Можно назвать также ряд дополнительных признаков Н. в новейшей драматургии.

Во-первых — это наличие положительного «среднего» героя, в одинаковой степени далекого от впечатляющего героизма, как от социальной и / или духовной маргинальности (см.: Маргинальность). Наличие такого протагониста (Рассказчик у Гришковца, Лена — среднестатистическая школьница у Исаевой) обеспечивает эффект узнаваемости, привычности изображенного мира, отсутствие описаний экстремального, крайнего, а следовательно — шокирующего или экзотического опыта. Гришковец «попадание в жизнь нормального человека» вынес в ряд отличительных черт неосентиментальной драмы: «<…> я сознательно не говорю “маленького человека”. Тут необходимо вводить понятие нормы, и тогда уже точно понадобится сентименталистское высказывание». Упомянутая выше стратегия возвышения, очеловечивания «чернухи» у Коляды явно не соответствует принципу «нормы». Однако персонажи малоформатных пьес из цикла «Хрущевка» решительно ближе к социальной средней, чем герои таких известных драм, как «Рогатка»5*, «Мертвая царевна» или «Землемер».

Для Н. поэтики характерно также избегание жесткой провокации и эпатажа (в отличие от драматургии In-Yer-Face), что может выражаться, в частности, на уровне языка (полное отсутствие или редкое употребление ненормативной лексики) и действий — здесь очень характерно самооправдание Рассказчика перед читателями / зрителями, перед тем как раздеться: «То, что я сейчас сделаю, никого не должно обидеть или оскорбить. <…> Я останусь в белье. Белье… Мое белье никого не оскорбит… у меня вполне приличное белье» («ОдноврЕменно»). Принцип избегания провокации распространяется также на художественную форму — неосентиментальные пьесы, как правило, довольно традиционны, несложны в восприятии в связи с отсутствием жестких формальных экспериментов.

В Н. наблюдается тенденция к персонализации высказывания (тяготение к монодраме и монологу) либо камерализации изображенного мира (небольшое количество персонажей, ограничение времени и пространства).
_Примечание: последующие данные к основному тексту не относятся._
-- ==== Sys2Proof/Machine/GatherScatter.lean ====
section
/-! DEFINITION. The gather-scatter unit: the two host transactions (44_gather R170 to R174), the block step
(R175), several lanes at once (R176) and completion (R177); and the image a transaction writes, pixel by pixel. -/

namespace Sys2Proof.Machine

/-! The host transactions. -/

/-- DECODE_BLOCK (44_gather R170): the BDU scratch is written and the 16 pixels go to the host; no memory and no
GSU register changes. An operand that is not 16 bytes is refused. -/
def execDecodeBlock (bytes : List Byte) (s : State) : Host.Outcome State Fault Refusal :=
  match decodeBytes bytes with
  | .ok b =>
    let t := s.withBdu (blockRun b)
    .next (t.reply (.pixels t.scratch.pix))
  | .error _ => .refused .blockNotSixteenBytes

/-- The block set (44_gather R174), row-major. -/
def blockGrid (c : TextureCmd) : List (Nat × Nat) :=
  (List.range (gridHeight c)).flatMap fun row => (List.range (gridWidth c)).map fun col => (col, row)

/-- The issue step (44_gather R171, R173, R174): a length error sets the status and leaves the GSU IDLE with no
memory access; else the GSU is BUSY with every block pending. GSU.status is written only at the end of a
transaction (10_state R25; log 15). -/
def State.issue (s : State) (c : TextureCmd) : State :=
  match lengthError c with
  | some e => { s with gsu := ⟨.idle, none, [], e, []⟩ }
  | none => { s with gsu := ⟨.busy, some c, blockGrid c, s.gsu.status, s.mem⟩ }

/-- DECODE_TEXTURE (44_gather R171, R172): refused while BUSY, for dimensions outside u32 and for overlapping
used ranges (R181; the order is log 13); else the issue step. -/
def execDecodeTexture (c : TextureCmd) (s : State) : Host.Outcome State Fault Refusal :=
  if s.gsu.state = .busy then .refused .textureWhileBusy
  else if c.dimsFit = false then .refused .dimensionNotU32
  else if buffersOverlap c then .refused .buffersOverlap
  else .next (s.issue c)

/-! The block step. -/

/-- The block load's offset in IN (44_gather R175, R185). -/
def blockOffset (c : TextureCmd) (col row : Nat) : Nat := (row * gridWidth c + col) * 16

/-- The pixel store's offset in OUT (44_gather R175, R185). -/
def pixelOffset (c : TextureCmd) (x y : Nat) : Nat := (y * c.width + x) * 4

/-- Store the listed pixels of block (col, row), each only if it lies inside the image (44_gather R175, R180). -/
def storePixels (c : TextureCmd) (col row : Nat) (px : Vector Rgba 16) : List (Fin 16) → Memory → Option Memory
  | [], m => some m
  | p :: ps, m =>
    let x := col * 4 + p.val % 4
    let y := row * 4 + p.val / 4
    if x < c.width ∧ y < c.height then
      match memWriteOut c m (pixelOffset c x y) (pixelBytes px[p]) with
      | some m' => storePixels c col row px ps m'
      | none => none
    else storePixels c col row px ps m

/-- One block step for the block (col, row): load, decode, scatter (44_gather R175). -/
def blockStep (c : TextureCmd) (col row : Nat) (s : State) : Host.Outcome State Fault Refusal :=
  match memReadIn c s.mem (blockOffset c col row) 16 with
  | none => .fault .inputOutOfBounds
  | some bytes =>
    let t := s.withBdu (blockRun (decodeBlk (leNat bytes)))
    match storePixels c col row t.scratch.pix (List.finRange 16) t.mem with
    | none => .fault .outputOutOfBounds
    | some m => .next (t.withMem m)

/-- Take the pending block that `pick` names out of GSU.pending (44_gather R175). -/
def State.dropPending (s : State) (k : Nat) : State :=
  { s with gsu := { s.gsu with pending := s.gsu.pending.eraseIdx k } }

/-- Block steps of `n` lanes, one block after another, the blocks taken as the digits of `pick` say, until none is
pending (44_gather R176; log 7, log 8). -/
def blockSteps (c : TextureCmd) : Nat → Nat → State → Host.Outcome State Fault Refusal
  | 0, _, s => .next s
  | n + 1, pick, s =>
    match s.gsu.pending with
    | [] => .next s
    | q :: qs =>
      let k := pick % (qs.length + 1)
      let b := (q :: qs).getD k q
      andThen (blockStep c b.1 b.2 (s.dropPending k)) (blockSteps c n (pick / (qs.length + 1)))

/-- Completion (44_gather R177): status OK, IDLE; the command record is gone (10_state R26, R31; log 16). -/
def State.complete (s : State) : State := { s with gsu := ⟨.idle, none, [], .ok, []⟩ }

/-- How many lanes fire: at least one, at most LANES (44_gather R176; log 8). -/
def lanesFiring (t : Turn) : Nat := min t.extraLanes Config.lanesMinusOne + 1

/-- A step of a BUSY GSU: block steps while blocks are pending (44_gather R175, R176), else completion (R177). -/
def gsuMove (s : State) : Host.Outcome State Fault Refusal :=
  match s.gsu.cmd with
  | none => .fault .busyWithoutCommand
  | some c =>
    match s.gsu.pending with
    | [] => .next s.complete
    | _ :: _ => blockSteps c (lanesFiring s.turn) s.turn.pick s

/-! The image of a transaction. -/

/-- The 128-bit number of block (col, row) in a memory. -/
def blockAt (c : TextureCmd) (m : Memory) (col row : Nat) : Nat :=
  leNat (m.readBytes (c.inBase + blockOffset c col row) 16)

/-- The pixel the transaction writes at (x, y): pixel (x mod 4, y mod 4) of block (x div 4, y div 4) (44_gather
R175, R180). -/
def imagePixel (c : TextureCmd) (m : Memory) (x y : Nat) : Rgba :=
  (decodeBlockPixels (blockAt c m (x / 4) (y / 4)))[4 * (y % 4) + x % 4]'(by omega)

/-- The byte the transaction writes at offset `off` of OUT, for `off < NEED_OUT` (20_memory R42, R46). -/
def imageByte (c : TextureCmd) (m : Memory) (off : Nat) : Byte :=
  (pixelBytes (imagePixel c m (off / 4 % c.width) (off / 4 / c.width))).getD (off % 4) 0

end Sys2Proof.Machine
end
Персонажи могут обладать сентиментальными чертами, такими как повышенная сострадательная чувствительность («Читаю и плачу. Своровал чужую жизнь. Повесил себе на шею чужие заботы. Будет сниться теперь, мучать. Но это как водка — хочется еще и еще выпить, и еще рюмаху, чтоб уж совсем было горько и сладко» — Он, «Персидская сирень»), вера в сентиментальный 211 идеал («Так вот, это самое главное на свете слово — Нежность. Но это как сокровище» — Она, «Нежность») или экзистенциально-психическое состояние протагониста, например, переживание первой подростковой любви («Про мою маму и про меня»). Персонажи — носители сугубо частного сознания, обитатели «малой группы» (термин М. Иванова), с комической дистанцией относятся ко всему большому и официозному (сцена личной победы Рассказчика над японским летчиком через показание ему непристойного жеста: «Как я съел собаку»; сочинение Лены на тему «Искусство нужно делать чистыми руками!», описывающее забавные попытки работников киностудии скрыть перед начальством факт, что главный режиссер — беспробудный пьяница, и завершенное словами: «Я думаю, художник должен быть прежде всего талантливым. А что такое чистые руки — я не знаю»).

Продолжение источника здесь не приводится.